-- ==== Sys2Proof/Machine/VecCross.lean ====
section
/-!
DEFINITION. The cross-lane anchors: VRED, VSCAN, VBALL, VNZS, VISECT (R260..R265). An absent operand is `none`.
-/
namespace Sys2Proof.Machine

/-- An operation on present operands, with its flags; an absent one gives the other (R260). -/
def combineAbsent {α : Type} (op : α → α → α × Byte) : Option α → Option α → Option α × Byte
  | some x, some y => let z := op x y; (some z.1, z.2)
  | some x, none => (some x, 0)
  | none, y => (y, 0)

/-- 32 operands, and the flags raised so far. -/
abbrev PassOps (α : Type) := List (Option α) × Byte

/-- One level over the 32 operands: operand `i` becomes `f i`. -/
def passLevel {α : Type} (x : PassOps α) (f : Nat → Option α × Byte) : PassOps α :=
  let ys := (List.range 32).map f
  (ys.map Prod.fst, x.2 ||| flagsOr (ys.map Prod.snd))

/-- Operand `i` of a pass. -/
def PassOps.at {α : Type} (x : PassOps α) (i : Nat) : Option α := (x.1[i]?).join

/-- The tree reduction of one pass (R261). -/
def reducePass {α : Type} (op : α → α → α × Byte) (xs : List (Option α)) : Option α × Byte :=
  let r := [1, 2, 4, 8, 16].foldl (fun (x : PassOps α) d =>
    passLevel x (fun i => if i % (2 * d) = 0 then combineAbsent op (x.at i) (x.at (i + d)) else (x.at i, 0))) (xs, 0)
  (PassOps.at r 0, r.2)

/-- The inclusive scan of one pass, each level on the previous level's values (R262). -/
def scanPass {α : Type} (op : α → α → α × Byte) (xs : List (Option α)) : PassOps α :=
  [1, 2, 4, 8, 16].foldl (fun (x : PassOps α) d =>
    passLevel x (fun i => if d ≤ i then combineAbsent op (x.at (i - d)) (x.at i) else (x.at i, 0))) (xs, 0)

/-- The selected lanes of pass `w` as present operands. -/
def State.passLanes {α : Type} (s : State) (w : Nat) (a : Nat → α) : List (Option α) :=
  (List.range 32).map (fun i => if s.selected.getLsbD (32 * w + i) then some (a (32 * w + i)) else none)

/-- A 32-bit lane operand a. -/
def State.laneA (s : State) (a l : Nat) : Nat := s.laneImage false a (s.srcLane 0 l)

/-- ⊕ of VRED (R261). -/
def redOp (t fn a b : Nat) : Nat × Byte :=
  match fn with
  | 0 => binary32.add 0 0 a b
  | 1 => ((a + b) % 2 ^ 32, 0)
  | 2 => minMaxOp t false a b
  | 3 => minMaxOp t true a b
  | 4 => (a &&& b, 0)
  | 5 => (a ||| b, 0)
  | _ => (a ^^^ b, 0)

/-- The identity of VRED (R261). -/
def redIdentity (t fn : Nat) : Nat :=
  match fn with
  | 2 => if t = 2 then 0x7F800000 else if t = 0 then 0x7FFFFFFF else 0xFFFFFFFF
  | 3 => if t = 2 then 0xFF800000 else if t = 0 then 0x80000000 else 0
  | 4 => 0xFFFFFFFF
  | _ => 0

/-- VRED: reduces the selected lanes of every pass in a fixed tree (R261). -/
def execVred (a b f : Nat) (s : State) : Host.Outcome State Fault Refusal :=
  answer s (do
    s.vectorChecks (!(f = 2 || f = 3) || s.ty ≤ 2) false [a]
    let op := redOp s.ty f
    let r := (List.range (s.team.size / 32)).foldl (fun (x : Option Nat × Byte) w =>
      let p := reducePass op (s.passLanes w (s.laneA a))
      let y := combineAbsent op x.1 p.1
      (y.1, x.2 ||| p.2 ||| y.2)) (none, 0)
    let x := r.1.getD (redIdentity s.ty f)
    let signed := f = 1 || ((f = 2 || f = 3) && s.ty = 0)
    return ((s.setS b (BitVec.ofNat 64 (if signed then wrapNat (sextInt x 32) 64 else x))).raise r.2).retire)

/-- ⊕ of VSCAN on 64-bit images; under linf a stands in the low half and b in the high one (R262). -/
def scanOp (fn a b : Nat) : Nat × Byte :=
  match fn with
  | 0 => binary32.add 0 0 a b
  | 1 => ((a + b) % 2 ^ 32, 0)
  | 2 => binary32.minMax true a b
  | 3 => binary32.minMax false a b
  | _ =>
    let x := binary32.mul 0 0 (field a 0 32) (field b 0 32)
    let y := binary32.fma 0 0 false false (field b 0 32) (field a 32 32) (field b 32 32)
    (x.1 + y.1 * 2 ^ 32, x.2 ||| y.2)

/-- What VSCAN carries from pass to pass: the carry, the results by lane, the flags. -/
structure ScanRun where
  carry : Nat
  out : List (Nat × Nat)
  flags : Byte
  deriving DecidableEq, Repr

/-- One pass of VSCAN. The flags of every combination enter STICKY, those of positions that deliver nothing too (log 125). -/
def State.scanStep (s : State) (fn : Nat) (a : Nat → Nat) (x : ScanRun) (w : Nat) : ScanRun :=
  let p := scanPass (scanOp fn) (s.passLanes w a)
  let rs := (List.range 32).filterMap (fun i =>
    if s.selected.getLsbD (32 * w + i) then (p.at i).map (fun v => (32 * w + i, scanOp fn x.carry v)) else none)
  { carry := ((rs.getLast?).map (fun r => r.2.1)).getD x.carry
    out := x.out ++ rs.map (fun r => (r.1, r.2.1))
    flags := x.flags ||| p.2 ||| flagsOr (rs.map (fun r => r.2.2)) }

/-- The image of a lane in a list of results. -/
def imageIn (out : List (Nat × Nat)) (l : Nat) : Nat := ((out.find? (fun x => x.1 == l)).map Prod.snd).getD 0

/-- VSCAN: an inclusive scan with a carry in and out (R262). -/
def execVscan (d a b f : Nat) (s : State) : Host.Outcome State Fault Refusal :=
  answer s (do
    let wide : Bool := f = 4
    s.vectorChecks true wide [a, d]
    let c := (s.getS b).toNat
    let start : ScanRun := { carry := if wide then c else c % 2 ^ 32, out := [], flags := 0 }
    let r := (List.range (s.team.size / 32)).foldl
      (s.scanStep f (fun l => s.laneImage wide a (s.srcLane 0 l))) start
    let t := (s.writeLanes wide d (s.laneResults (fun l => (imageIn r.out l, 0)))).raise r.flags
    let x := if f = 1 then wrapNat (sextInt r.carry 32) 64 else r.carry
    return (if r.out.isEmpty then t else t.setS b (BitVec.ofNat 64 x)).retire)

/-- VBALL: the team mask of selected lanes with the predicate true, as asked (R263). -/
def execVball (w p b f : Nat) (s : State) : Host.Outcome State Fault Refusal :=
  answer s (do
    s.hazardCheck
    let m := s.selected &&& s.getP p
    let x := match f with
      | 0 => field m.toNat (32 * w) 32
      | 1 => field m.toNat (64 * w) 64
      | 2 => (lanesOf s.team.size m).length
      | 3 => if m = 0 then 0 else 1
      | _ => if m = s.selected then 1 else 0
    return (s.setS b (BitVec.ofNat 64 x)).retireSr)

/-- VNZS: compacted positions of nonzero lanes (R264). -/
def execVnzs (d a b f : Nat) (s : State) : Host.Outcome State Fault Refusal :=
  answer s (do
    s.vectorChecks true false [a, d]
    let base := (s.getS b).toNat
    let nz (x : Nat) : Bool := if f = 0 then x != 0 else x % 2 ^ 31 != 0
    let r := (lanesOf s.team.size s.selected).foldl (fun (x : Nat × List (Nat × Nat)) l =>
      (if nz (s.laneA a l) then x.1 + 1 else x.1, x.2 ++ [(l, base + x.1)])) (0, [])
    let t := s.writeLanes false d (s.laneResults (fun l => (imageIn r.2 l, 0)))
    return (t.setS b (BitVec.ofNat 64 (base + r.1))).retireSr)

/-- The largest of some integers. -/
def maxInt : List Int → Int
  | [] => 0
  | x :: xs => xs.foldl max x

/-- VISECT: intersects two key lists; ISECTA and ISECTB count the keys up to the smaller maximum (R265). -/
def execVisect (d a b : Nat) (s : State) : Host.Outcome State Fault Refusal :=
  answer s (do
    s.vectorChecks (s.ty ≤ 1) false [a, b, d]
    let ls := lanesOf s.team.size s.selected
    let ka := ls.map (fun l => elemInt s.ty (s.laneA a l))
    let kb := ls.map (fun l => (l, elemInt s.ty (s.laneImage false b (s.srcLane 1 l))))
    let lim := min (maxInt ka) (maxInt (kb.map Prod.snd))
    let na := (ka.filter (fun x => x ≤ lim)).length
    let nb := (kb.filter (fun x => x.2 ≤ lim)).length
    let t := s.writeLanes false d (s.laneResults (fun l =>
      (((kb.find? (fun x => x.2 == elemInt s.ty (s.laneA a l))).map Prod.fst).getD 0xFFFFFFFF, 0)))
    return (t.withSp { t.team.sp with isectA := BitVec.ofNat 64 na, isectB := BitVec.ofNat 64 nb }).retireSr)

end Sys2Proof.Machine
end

WHAT YOU NEED TO DO: From the records above, transcribe exactly the run of lines that opens with the line holding "def redIdentity (t" and closes with the line holding "deriving DecidableEq, Repr", both included.

EXERCISE RESPONSE:
def redIdentity (t fn : Nat) : Nat :=
  match fn with
  | 2 => if t = 2 then 0x7F800000 else if t = 0 then 0x7FFFFFFF else 0xFFFFFFFF
  | 3 => if t = 2 then 0xFF800000 else if t = 0 then 0x80000000 else 0
  | 4 => 0xFFFFFFFF
  | _ => 0

/-- VRED: reduces the selected lanes of every pass in a fixed tree (R261). -/
def execVred (a b f : Nat) (s : State) : Host.Outcome State Fault Refusal :=
  answer s (do
    s.vectorChecks (!(f = 2 || f = 3) || s.ty ≤ 2) false [a]
    let op := redOp s.ty f
    let r := (List.range (s.team.size / 32)).foldl (fun (x : Option Nat × Byte) w =>
      let p := reducePass op (s.passLanes w (s.laneA a))
      let y := combineAbsent op x.1 p.1
      (y.1, x.2 ||| p.2 ||| y.2)) (none, 0)
    let x := r.1.getD (redIdentity s.ty f)
    let signed := f = 1 || ((f = 2 || f = 3) && s.ty = 0)
    return ((s.setS b (BitVec.ofNat 64 (if signed then wrapNat (sextInt x 32) 64 else x))).raise r.2).retire)

/-- ⊕ of VSCAN on 64-bit images; under linf a stands in the low half and b in the high one (R262). -/
def scanOp (fn a b : Nat) : Nat × Byte :=
  match fn with
  | 0 => binary32.add 0 0 a b
  | 1 => ((a + b) % 2 ^ 32, 0)
  | 2 => binary32.minMax true a b
  | 3 => binary32.minMax false a b
  | _ =>
    let x := binary32.mul 0 0 (field a 0 32) (field b 0 32)
    let y := binary32.fma 0 0 false false (field b 0 32) (field a 32 32) (field b 32 32)
    (x.1 + y.1 * 2 ^ 32, x.2 ||| y.2)

/-- What VSCAN carries from pass to pass: the carry, the results by lane, the flags. -/
structure ScanRun where
  carry : Nat
  out : List (Nat × Nat)
  flags : Byte
  deriving DecidableEq, Repr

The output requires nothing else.